[[ Records supplied, beginning ]]
-- ==== Sys2Proof/Machine/Loops.lean ====
section
/-! DEFINITION. The loop engine: arithmetic, sources, the loop, selectors, starting and stopping, the sample boundary (R266 to R275,
R278, R281 to R286). -/
namespace Sys2Proof.Machine

/-- sat40 of R268. -/
def sat40 (x : Int) : Int := clampI (-(2 ^ 39)) (2 ^ 39 - 1) x
/-- sh of R268; shifts 9 to 15 act as 8 (Table 12-5). -/
def shL (p : Int) (s : Nat) : Int := sat40 (p * 2 ^ min s 8)
/-- q15 of R268: to nearest, an exact half towards +∞. -/
def q15 (x : Int) : Int := clampI (-32768) 32767 ((x + 2 ^ 14) / 2 ^ 15)
/-- sat15 of R268. -/
def sat15 (y : Int) : Int := clampI (-32768) 32767 y
/-- The signed low 16 bits of a word. -/
def lo16 (n : Nat) : Int := (BitVec.ofNat 16 n).toInt
/-- The signed high 16 bits of a word. -/
def hi16 (n : Nat) : Int := (BitVec.ofNat 16 (n / 65536)).toInt

/-- Word `i` in force: 0 LE_CFG, 1 LE_PERIOD, 2 LE_PHASE, 3 LE_PV_ORIGIN, 4 LE_KP, 5 LE_KI, 6 LE_KD, 7 LE_KF, 8 LE_OUT_LIM,
9 LE_SP_SCALE, 10 LE_SP_OFFSET, 11 LE_PV_SCALE, 12 LE_PV_OFFSET, 13 LE_SLEW, 14 LE_SAFE (Table 12-5). -/
def Loop.f (l : Loop) (i : Nat) : Nat := (l.force.getD i 0).toNat
/-- A field of LE_CFG in force (Table 12-4). -/
def Loop.cfg (l : Loop) (hi lo : Nat) : Nat := bitsN (l.f 0) hi lo
/-- Writable bits of each word (Tables 12-4 and 12-5, R8). -/
def loopMask : List Nat :=
  [0x7FFFFFFF, 0xFFFFFF, 0xFFFFFF, 0xFFFFFFFF, 0xFFFFF, 0xFFFFF, 0xFFFFF, 0xFFFF, 0xFFFFFFFF, 0xFFFFFF, 0xFFFF, 0xFFFFFF, 0xFFFF, 0x7FFF, 0xFFFFFFFF]
/-- A written value without its reserved bits (R8). -/
def loopWord (i : Nat) (v : W32) : W32 := v &&& BitVec.ofNat 32 (loopMask.getD i 0)
/-- A gain times an operand: mantissa and shift of a gain word (R268). -/
def gainOf (w : Nat) (x : Int) : Int := shL (lo16 w * x) (bitsN w 19 16)
/-- scale of R268 with a scaling word and its offset. -/
def scaleBy (w off : Nat) (raw : Int) : Int := q15 (sat40 (gainOf w raw + lo16 off * 2 ^ 15))
/-- SAFE of a loop (Table 12-5). -/
def Loop.safe (l : Loop) : Int := lo16 (l.f 14)

/-- Loop `n`. -/
def loopN (e : Edge) (n : Nat) : Loop := e.loops.get n
/-- Change a loop of the edge die. -/
def Edge.modLoop (e : Edge) (n : Nat) (f : Loop → Loop) : Edge := { e with loops := e.loops.mod n f }

/-- A binding is stale (R278). -/
def Binding.stale (b : Binding) (tick : Nat) : Bool :=
  match b.fresh with
  | none => true
  | some t => decide (b.staleUs ≤ (tick - t) / 200)
/-- The binding that a slot belongs to. -/
def slotOwner (e : Edge) (slot : Nat) : Option (Nat × Binding) := e.binds.find? (fun b => b.2.entries.any (fun x => x.slot == slot))
/-- A slot is stale or unbound (R278). -/
def slotStale (e : Edge) (slot : Nat) : Bool :=
  match slotOwner e slot with
  | none => true
  | some b => b.2.stale e.tick

/-- The code of an analog input (R294). -/
def ainCode (e : Edge) (i : Nat) : Int := if (e.ains.get i).live.getLsbD 2 then 32767 else (e.ains.get i).code
/-- PULSE_POS (R273). -/
def pulsePos (e : Edge) (l : Loop) (idx pshift : Nat) : Int :=
  sat15 (((e.pins.get idx).count - BitVec.ofNat 32 (l.f 3)).toInt / 2 ^ pshift)
/-- PULSE_RATE at a boundary (R273). -/
def pulseRate (e : Edge) (l : Loop) (idx pshift : Nat) : Int :=
  match l.latch with
  | some (t, c) => if t + l.f 1 = e.tick then sat15 (((e.pins.get idx).count - BitVec.ofInt 32 c).toInt * 2 ^ pshift) else 0
  | none => 0

/-- A set-point from a source of Table 12-1 (R273). -/
def spFrom (e : Edge) (l : Loop) (src idx : Nat) : Int :=
  match src with
  | 0 => lo16 (l.f 10)
  | 1 => e.slots.get idx
  | 2 => scaleBy (l.f 9) (l.f 10) (ainCode e idx)
  | _ => scaleBy (l.f 9) (l.f 10) (pulsePos e l idx (bitsN (l.f 9) 23 20))

/-- The process value (R273). -/
def pvOf (e : Edge) (l : Loop) : Int :=
  let idx := l.cfg 17 12
  match l.cfg 11 10 with
  | 0 => scaleBy (l.f 11) (l.f 12) (ainCode e idx)
  | 1 => scaleBy (l.f 11) (l.f 12) (pulsePos e l idx (bitsN (l.f 11) 23 20))
  | 2 => scaleBy (l.f 11) (l.f 12) (pulseRate e l idx (bitsN (l.f 11) 23 20))
  | _ => e.slots.get idx

/-- The process input is faulted (R275, R303). -/
def pvFaulted (e : Edge) (l : Loop) : Bool :=
  match l.cfg 11 10 with
  | 0 => (e.ains.get (l.cfg 17 12)).live != 0
  | 1 | 2 => (e.pins.get (l.cfg 17 12)).live
  | _ => false

/-- The enabled selector that a loop belongs to (R271). -/
def selOf (e : Edge) (n : Nat) : Option Nat :=
  (List.range 8).find? (fun m => (e.sels.get m).cfg.getLsbD 0 && (e.sels.get m).members.getLsbD n)

/-- What drives for a loop: owner, OUT_DEST and OUT_INDEX (R271). -/
def targetOf (e : Edge) (n : Nat) : Nat × Nat × Nat :=
  match selOf e n with
  | some m => (32 + m, bitsN (e.sels.get m).cfg.toNat 2 1, bitsN (e.sels.get m).cfg.toNat 5 3)
  | none => (n, (loopN e n).cfg 26 25, (loopN e n).cfg 29 27)

/-- A loop is RUNNING or STOPPING, or a start of it is accepted or held (R283, R286). -/
def Loop.busy (l : Loop) : Bool := l.state != .stopped || l.starting.isSome || l.startHeld

/-- R284: a start of loop `n` is refused, beside the loops of `taken`. -/
def startBad (e : Edge) (n : Nat) (taken : List Nat) : Bool :=
  let l := loopN e n
  let t := targetOf e n
  let sels := (List.range 8).filter (fun m => (e.sels.get m).cfg.getLsbD 0 && (e.sels.get m).members.getLsbD n)
  decide (1 < l.cfg 1 0 ∨ l.cfg 19 18 = 3 ∨ l.cfg 21 20 = 1 ∨ l.cfg 26 25 = 3 ∨ t.2.1 = 3
    ∨ (2 ≤ l.cfg 3 2 ∧ 7 < l.cfg 9 4) ∨ (l.cfg 11 10 < 3 ∧ 7 < l.cfg 17 12) ∨ l.f 1 < 1000 ∨ l.f 1 ≤ l.f 2 ∨ 1 < sels.length)
  || taken.any (fun j => j != n && selOf e j == selOf e n && (selOf e n).isSome && decide ((loopN e j).f 1 ≠ l.f 1 ∨ (loopN e j).f 2 ≠ l.f 2))
  || taken.any (fun j => let o := targetOf e j; j != n && t.2.1 != 0 && o.2 == t.2 && o.1 != t.1)

/-- The loops that run or are to run. -/
def takenLoops (e : Edge) : List Nat := (List.range 32).filter (fun n => (loopN e n).busy)

/-- An accepted start: at the next boundary, or held while the loop is STOPPING (R283, R286). -/
def askStart (n : Nat) (e : Edge) : Edge :=
  e.modLoop n (fun l =>
    if l.state = .running ∨ l.busy && l.state == .stopped then l
    else if l.state = .stopping then { l with startHeld := true, run := true }
    else { l with starting := some e.tick, run := true })

/-- A start of one loop: refused with CFG_ERR under R284. -/
def startOne (n : Nat) (e : Edge) : Edge :=
  if startBad e n (takenLoops e) then e.modLoop n (fun l => { l with cfgErr := true }) else askStart n e

/-- A stop: a start not yet carried out goes; a running loop begins to stop (R285, R286). -/
def askStop (n : Nat) (e : Edge) : Edge :=
  e.modLoop n (fun l =>
    let l := { l with run := false, starting := none, startHeld := false }
    if l.state = .running then { l with state := .stopping, stopTick := e.tick } else l)

/-- One write comes into force (R267, R273, R278, R281); of a loop that runs, only KP_COMP of LE_CFG does, and the latched count stands (R280). -/
def forceOne (l : Loop) (w : Nat × W32) : Loop :=
  if w.1 = 16 then
    if w.2 = 0 then { l with holdForce := false } else if l.holdForce then l else { l with holdForce := true, holdVal := l.applied }
  else if w.1 = 17 then { l with safeLatched := false }
  else { l with force := l.force.set w.1 w.2, latch := if w.1 = 1 ∨ w.1 = 2 ∨ (w.1 = 0 ∧ l.state = .stopped) then none else l.latch }

/-- Every write received before tick `k` comes into force, in order (R267). -/
def forceBefore (k : Nat) (l : Loop) : Loop :=
  let now := l.queue.filter (fun w => decide (w.2.2 < k))
  { now.foldl (fun l w => forceOne l (w.1, w.2.1)) l with queue := l.queue.filter (fun w => !decide (w.2.2 < k)) }

/-- What a loop offers at a boundary. -/
structure Calc where
  /-- output offered: u, or a held or SAFE value -/
  offer : Int
  /-- v and i1 of a PID loop -/
  pid : Option (Int × Int)
  /-- neither q15 nor the limits changed the output -/
  exact : Bool
  /-- held or forced -/
  forced : Bool
deriving DecidableEq, Repr, Inhabited

/-- The set-point part of a boundary (R274, R278): target with SAFE latch and FALLBACK, then the slew limit. -/
def setPoint (e : Edge) (first : Bool) (l : Loop) : Loop :=
  let src := l.cfg 3 2
  let idx := l.cfg 9 4
  let stale := src == 1 && slotStale e idx
  let act := l.cfg 19 18
  let fb := stale && act == 1
  let target := if fb then spFrom e l (l.cfg 21 20) (l.cfg 24 22) else spFrom e l src idx
  let prev := if first then target else l.sp
  let slew : Int := l.f 13
  let step := target - prev
  { l with sp := prev + (if slew = 0 then step else clampI (-slew) slew step), fallback := fb,
           safeLatched := l.safeLatched || (stale && act == 2) }

/-- min(max(y, OUT_LO), OUT_HI) (R269). -/
def limited (l : Loop) (y : Int) : Int := min (max y (lo16 (l.f 8))) (hi16 (l.f 8))

/-- What is applied: SAFE before HOLD before a fault's hold (R275, R278, R281). -/
def offered (l : Loop) (fault : Bool) (u : Int) : Int :=
  if l.safeLatched then l.safe else if l.holdForce then l.holdVal else if fault then l.faultHold else u

/-- One running loop at a boundary (R269, R274, R275, R278, R281 to R283). -/
def computeLoop (e : Edge) (first : Bool) (kpOld : Nat) (l0 : Loop) : Loop × Calc :=
  let u0 := l0.applied
  let l := setPoint e first l0
  let l := { l with limitsInverted := l.limitsInverted || decide (hi16 (l.f 8) < lo16 (l.f 8)) }
  if l.cfg 1 0 = 1 then
    let u := limited l l.sp
    let o := offered l false u
    ({ l with u := u, clamped := u != l.sp, applied := o }, ⟨o, none, u == l.sp, l.safeLatched || l.holdForce⟩)
  else
    let fault := pvFaulted e l
    let act := l.cfg 19 18
    let l := { l with
      pvFault := l.pvFault || fault, safeLatched := l.safeLatched || (fault && act == 2)
      faultHold := if fault && !l.wasFaulted then l.applied else l.faultHold }
    let pv := pvOf e l
    let l := if first || (l.wasFaulted && !fault) then { l with pvPrev := pv, dst := 0 } else l
    let er := sat15 (l.sp - pv)
    let d := sat15 (l.pvPrev - pv)
    let p := gainOf (l.f 4) er
    let i := if first then sat40 (u0 * 2 ^ 15 - p)
      else if (l.f 0).testBit 30 && l.f 4 != kpOld then sat40 (l.integ + gainOf kpOld er - p) else l.integ
    let i1 := sat40 (i + gainOf (l.f 5) er)
    let dn := q15 (sat40 (lo16 (l.f 7) * l.dst + gainOf (l.f 6) d))
    let v := sat40 (p + i1 + dn * 2 ^ 15)
    let u := limited l (q15 v)
    let exact := u == (v + 2 ^ 14) / 2 ^ 15
    let o := offered l fault u
    ({ l with dst := dn, pvPrev := pv, integ := i, u := u, clamped := !exact, applied := o, wasFaulted := fault },
     ⟨o, some (v, i1), exact, l.safeLatched || l.holdForce || fault⟩)

/-- R270 with the output applied: IN_CONTROL and the integrator. -/
def trackLoop (ua : Int) (chosen : Bool) (c : Calc) (l : Loop) : Loop :=
  let ctl := chosen && !c.forced && c.exact
  { l with inControl := ctl, integ := match c.pid with
      | none => l.integ
      | some (v, i1) => if ctl then i1 else sat40 (i1 + ua * 2 ^ 15 - v) }

/-- One boundary of a stop from output `val` (R285): the new output and whether the stop completes. -/
def stopStep (l : Loop) (val : Int) : Int × Bool :=
  match bitsN (l.f 14) 31 30 with
  | 1 => (l.safe, true)
  | 2 =>
    let r : Int := max 1 (bitsN (l.f 14) 29 16)
    let v := val + clampI (-r) r (l.safe - val)
    (v, v == l.safe)
  | _ => (val, true)

/-- A stop is complete (R285, R286): writes that wait come into force, a held start is taken. -/
def stopDone (k : Nat) (final : Int) (l : Loop) : Loop :=
  let l := { l.queue.foldl (fun l w => forceOne l (w.1, w.2.1)) l with queue := [], state := .stopped, inControl := false, applied := final }
  if l.startHeld then { l with startHeld := false, starting := some k } else l

/-- The code that an output is commanded to (R296, R297): 1 analog, 2 digital. -/
def outCode (e : Edge) (dest idx : Nat) : Option Int :=
  match dest with
  | 1 => some (e.aouts.get idx).code
  | 2 => some (e.douts.get idx).code
  | _ => none

/-- u0 of a start (R283): what the selector with other running members, or the destination, is driving. -/
def drivenNow (e : Edge) (n : Nat) : Int :=
  match selOf e n with
  | some m =>
    if (List.range 32).any (fun j => j != n && (e.sels.get m).members.getLsbD j && (loopN e j).state != .stopped) then (e.sels.get m).u
    else (outCode e (bitsN (e.sels.get m).cfg.toNat 2 1) (bitsN (e.sels.get m).cfg.toNat 5 3)).getD (e.sels.get m).u
  | none => (outCode e ((loopN e n).cfg 26 25) ((loopN e n).cfg 29 27)).getD (loopN e n).applied

/-- A loop has a boundary at tick `k` (R266). -/
def onGrid (l : Loop) (k : Nat) : Bool := decide (0 < l.f 1) && decide ((k + l.f 1 - l.f 2 % l.f 1) % l.f 1 = 0)

/-- What a boundary has computed so far: the edge die, stops completed with their final outputs. -/
abbrev Bound := Edge × List (Nat × Int)

/-- The loops that an output belongs to: the loop, or the members of the selector (R271). -/
def ownersOf (e : Edge) (owner : Nat) : W32 := if owner < 32 then (1#32) <<< owner else (e.sels.get (owner - 32)).members

/-- Queue an output for tLOOPOUT later (R267). -/
def pushOut (owner dest idx : Nat) (code : Int) (final : Bool) (e : Edge) : Edge :=
  if dest = 0 ∨ dest = 3 then e else { e with outs := e.outs ++ [⟨owner, e.tick, dest, idx, code, ownersOf e owner, final⟩] }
[[ Records supplied, end ]]
## Goal of the exercise
Would you please repeat exactly the lines above, starting at the line with "safeLatched := l.safeLatched || (stale" and stopping at the line with "def limited (l", both included?

## Solution for this exercise
           safeLatched := l.safeLatched || (stale && act == 2) }

/-- min(max(y, OUT_LO), OUT_HI) (R269). -/
def limited (l : Loop) (y : Int) : Int := min (max y (lo16 (l.f 8))) (hi16 (l.f 8))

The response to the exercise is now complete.